The big exception to notice arises in cases of collusion. In Ex parte Patience; Makinson v. The Minister (referred to above) Jordan CJ had noted that "if the client and a judgment debtor make a collusive arrangement for the purpose of defeating the solicitor's right, the Court will enforce that right against the judgment debtor notwithstanding the arrangement and notwithstanding that no notice of the solicitor's claim had been given to the judgment debtor prior to the arrangement."

So what constitutes collusion?

The central problem that arose in Gadens Ridgeway v Paroulakis (1992) FLC 92-311 was that after a long and bitter fight in the Family Court as a result of which the husband was awarded $400,000.00 (which amounted to less than half of the fees his solicitors charged him!), the wife appealed seeking to have the first instance judgment overturned.
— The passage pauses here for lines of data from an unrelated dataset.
/-- Completes, under conditions on the state and the operands alone: laneTrain, retrainWindow, laneWake, laneNoEnergy, slip,
eyeScanStart, eyeScanDone, laneCfgWrite, prbsCheckerLock, prbsCheckerLockLoss.
Training, sleep and the checks of a lane (R365, R366, R368 to R374, R384, R385). A lane that trains and is to run becomes ACTIVE;
in the retrain window an ACTIVE one re-adapts, unless a scan or a dip episode makes it wait; energy or its want wakes a
lane and puts it to sleep; a slip, a scan and a test setting are obeyed where R384 refuses none of them, and a refused one
shows its lowest reason; checkers count while they are locked. -/
def Obligations.LanesTrainSleepAndTest : Prop :=
  ∀ (s : State) (l : Fin 532) (v : Word) (bits errors : Nat), s.quiet → s.wf →
    let x := lane l.val s
    let ready := x.st = .train ∧ x.isOpen = false ∧ laneWanted l.val s = true
    let kept := laneHeld l.val s = true
    (¬ ready → exec (.laneTrain l) s = .next s) ∧
    (ready → kept → exec (.laneTrain l) s = .next (setLane l.val { x with held := x.held ++ [.trained] } s)) ∧
    (ready → ¬ kept → ∃ t, exec (.laneTrain l) s = .next t ∧ (lane l.val t).st = .active ∧ (lane l.val t).cdr = true ∧
      (lane l.val t).adapted = true ∧ (lane l.val t).slipPos < laneWord l.val ∧ (lane l.val t).saved = x.saved ∧
      SameBut [.free, .lanes] s t) ∧
    (∃ t, exec .retrainWindow s = .next t ∧ SameBut [.lanes] s t ∧
      (hasRx l.val = true → x.st = .active → x.cdr = true →
        (lane l.val t).retrainDue = (inDip s || x.scan)) ∧
      (lane l.val t).st = x.st) ∧
    (∀ energy, laneWanted l.val s = false → exec (.laneWake l energy) s = .next s) ∧
    (∀ energy, laneWanted l.val s = true → kept → s.pwr.ladder = 0 → exec (.laneWake l energy) s = .next (setLane l.val
      { x with energy := energy, held := x.held ++ [.wake energy] } s)) ∧
    (laneHeld l.val s = false → laneWanted l.val s = true → s.pwr.ladder = 0 →
      (x.st = .eidle → ∃ t, exec (.laneWake l true) s = .next t ∧ (lane l.val t).st = .active ∧
        t.outs = (if hasTx l.val then .trainingBurst l.val :: s.outs else s.outs) ∧ SameBut [.outs, .lanes] s t) ∧
      (x.st = .deep ∨ x.st = .off → ∃ t, exec (.laneWake l true) s = .next t ∧ (lane l.val t).st = .train ∧
        (lane l.val t).cdr = false ∧ (lane l.val t).adapted = savedUsable x s ∧ SameBut [.lanes] s t)) ∧
    (exec (.laneNoEnergy l true) s = .next s) ∧
    (isLocalLane l.val = true → laneHeld l.val s = false → (port (portOfLane l.val s) s).link = false → x.st = .active →
      ∃ t, exec (.laneNoEnergy l false) s = .next t ∧ (lane l.val t).st = .deep ∧ (lane l.val t).noEnergy = true ∧
        (lane l.val t).cdr = false ∧
        (lane l.val t).saved = (if x.adapted then some (s.pwr.caseTemp, s.cycle) else x.saved) ∧ SameBut [.lanes] s t) ∧
    (isLocalLane l.val = true → kept → (port (portOfLane l.val s) s).link = false →
      exec (.laneNoEnergy l false) s = .next (setLane l.val { x with energy := false, held := x.held ++ [.noEnergy] } s)) ∧
    (judge (Reg.LANE_ALIGN l.val) s = .perform →
      (bitOf v 0 = false → exec (.slip l v) s = .next s) ∧
      (bitOf v 0 = true → laneRetired l.val s = true → ∃ t, exec (.slip l v) s = .next t ∧ (lane l.val t).err = 4 ∧
        reg (Reg.CNT_LANE_CFG_REFUSED l.val) t = satAdd (reg (Reg.CNT_LANE_CFG_REFUSED l.val) s) 1 ∧
        SameBut [.regs, .lanes] s t) ∧
      (bitOf v 0 = true → laneRetired l.val s = false → rbit (Reg.LANE_CFG l.val) 9 s = true ∨ rfld (Reg.LANE_CFG l.val) 2 0 s ≠ 0 →
        ∃ t, exec (.slip l v) s = .next t ∧ lane l.val t = { x with slipPos := (x.slipPos + 1) % laneWord l.val } ∧
          SameBut [.lanes] s t)) ∧
    (judge (Reg.LANE_EYE_CTRL l.val) s = .perform → fld v 18 12 ≠ 64 →
      (bitOf v 30 = true → isLocalLane l.val = false → ∃ t, exec (.eyeScanStart l v) s = .next t ∧ (lane l.val t).err = 3 ∧
        (lane l.val t).scan = x.scan ∧ SameBut [.regs, .lanes] s t) ∧
      (bitOf v 30 = true → isLocalLane l.val = true → laneRetired l.val s = false → x.scan = false → x.st = .active →
        x.cdr = true → ∃ t, exec (.eyeScanStart l v) s = .next t ∧
          lane l.val t = { x with scan := true, scanHeld := inDip s } ∧
          reg (Reg.LANE_EYE_CTRL l.val) t = v &&& 0x00F7F03F ∧ RegsBut [Reg.LANE_EYE_CTRL l.val] s t ∧
          SameBut [.regs, .lanes] s t)) ∧
    (x.scan = false ∨ x.scanHeld = true → exec (.eyeScanDone l errors) s = .next s) ∧
    (x.scan = true → x.scanHeld = false → ∃ t, exec (.eyeScanDone l errors) s = .next t ∧ (lane l.val t).scan = false ∧
      (lane l.val t).eye = satAdd 0 errors ∧ SameBut [.lanes] s t) ∧
    (judge (Reg.LANE_CFG l.val) s = .perform →
      (cfgReason l.val v s ≠ 0 → ∃ t, exec (.laneCfgWrite l v) s = .next t ∧
        lane l.val t = { x with err := cfgReason l.val v s } ∧
        reg (Reg.CNT_LANE_CFG_REFUSED l.val) t = satAdd (reg (Reg.CNT_LANE_CFG_REFUSED l.val) s) 1 ∧
        RegsBut [Reg.CNT_LANE_CFG_REFUSED l.val] s t ∧ SameBut [.regs, .lanes] s t) ∧
      (cfgReason l.val v s = 0 → ∃ t, exec (.laneCfgWrite l v) s = .next t ∧ reg (Reg.LANE_CFG l.val) t = v &&& 0x2F7 ∧
        SameBut [.free, .outs, .regs, .recd, .ring, .tub, .sched, .ports, .lanes] s t)) ∧
    (let on := rbit (Reg.LANE_CFG l.val) 5 s = true ∧ x.st = .active ∧ x.cdr = true
     (¬ on → exec (.prbsCheckerLock l bits errors) s = .next s) ∧
     (on → ∃ t, exec (.prbsCheckerLock l bits errors) s = .next t ∧ (lane l.val t).prbsLock = true ∧
       (lane l.val t).prbsErr = x.prbsErr + errors ∧
       reg (Reg.CNT_LANE_PRBS_BITS_LO l.val) t = reg (Reg.CNT_LANE_PRBS_BITS_LO l.val) s + word bits ∧
       reg (Reg.CNT_LANE_PRBS_ERR_LO l.val) t = reg (Reg.CNT_LANE_PRBS_ERR_LO l.val) s + word errors ∧
       SameBut [.regs, .lanes] s t)) ∧
    (x.prbsLock = false → exec (.prbsCheckerLockLoss l bits errors) s = .next s) ∧
    (x.prbsLock = true → ∃ t, exec (.prbsCheckerLockLoss l bits errors) s = .next t ∧ (lane l.val t).prbsLock = false ∧
      (lane l.val t).prbsErr = x.prbsErr + errors ∧ SameBut [.regs, .lanes] s t)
At the Full Court's doorstep the parties settled on terms that allocated nothing to the now bankrupt husband. The solicitors sought to intervene in the appeal and, among other things, conduct the appeal in the husband's name.

In quoting from Brunsdon v Allard (1859) 2 El&El 18 at 28, Nygh J noted that

"the court will not interfere with any fair settlement that [the parties] may come to, although it will probably restrain them from carrying out a collusive arrangement made on purpose to defraud the attorney of either.''

His Honour proceeded to observe that the onus rests upon the solicitor to establish that the arrangement has been a collusive one.

In Gadens Ridgeway v Paroulakis, Nygh J ended up finding that the wife had no intention of depriving the solicitors of any interest they might have in a judgment, as it had always been her position that "the husband should not receive a single penny." Accordingly, her decision to appeal was unimpeachable, and if collusion required her conspiracy with the husband against the solicitors, then there could have been no collusion.

But it had also been argued before His Honour that all that was required was for the husband to intend to defraud his former solicitors for there to be collusion. Unlikely as it was that this could be the case, Nygh J found that in any event he was satisfied that the parties had resolved to bring the proceedings to an agreed finality to end the trauma that the conflict was putting their children through.

Significantly, provided that was the husband's primary motivation, His Honour did not feel it mattered that the husband might also have been willing to enter into the arrangement with the wife on the basis that he had nothing to gain personally from the judgment:

"In my view, the husband was entitled to conclude that in view of any lack of personal benefit to him, the difficulty of extracting any payment out of the Paspalis group of companies and the harm it was inflicting upon his family including the children and his own impecuniosity, it was no longer worth his while to continue the proceedings and his best course was to obtain the best possible terms he could get from his wife. He was, in my view, not obliged to protect the interests of the proposed interveners as long as he was not principally motivated by a desire to deprive them of their costs." [emphasis added]

Chilling words indeed for the husband's former solicitors, who ended up not only kissing goodbye to over $600,000.00 in unpaid fees, but who also had to wear the costs of their application before both Nygh J and the Full Court.

Among the many take-home lessons from this shipwreck of a case (from the solicitor's perspective at any rate) is the caution that must be taken in intervening too precipitately on the basis of perceived collusion: just because a settlement looks like a set-up, doesn't mean it will be easy to get over what's a pretty high evidentiary hurdle.

Of course there's also the one about keeping a close eye on unsecured costs blowouts!

The content of this article is intended to provide a general guide to the subject matter. Specialist advice should be sought about your specific circumstances.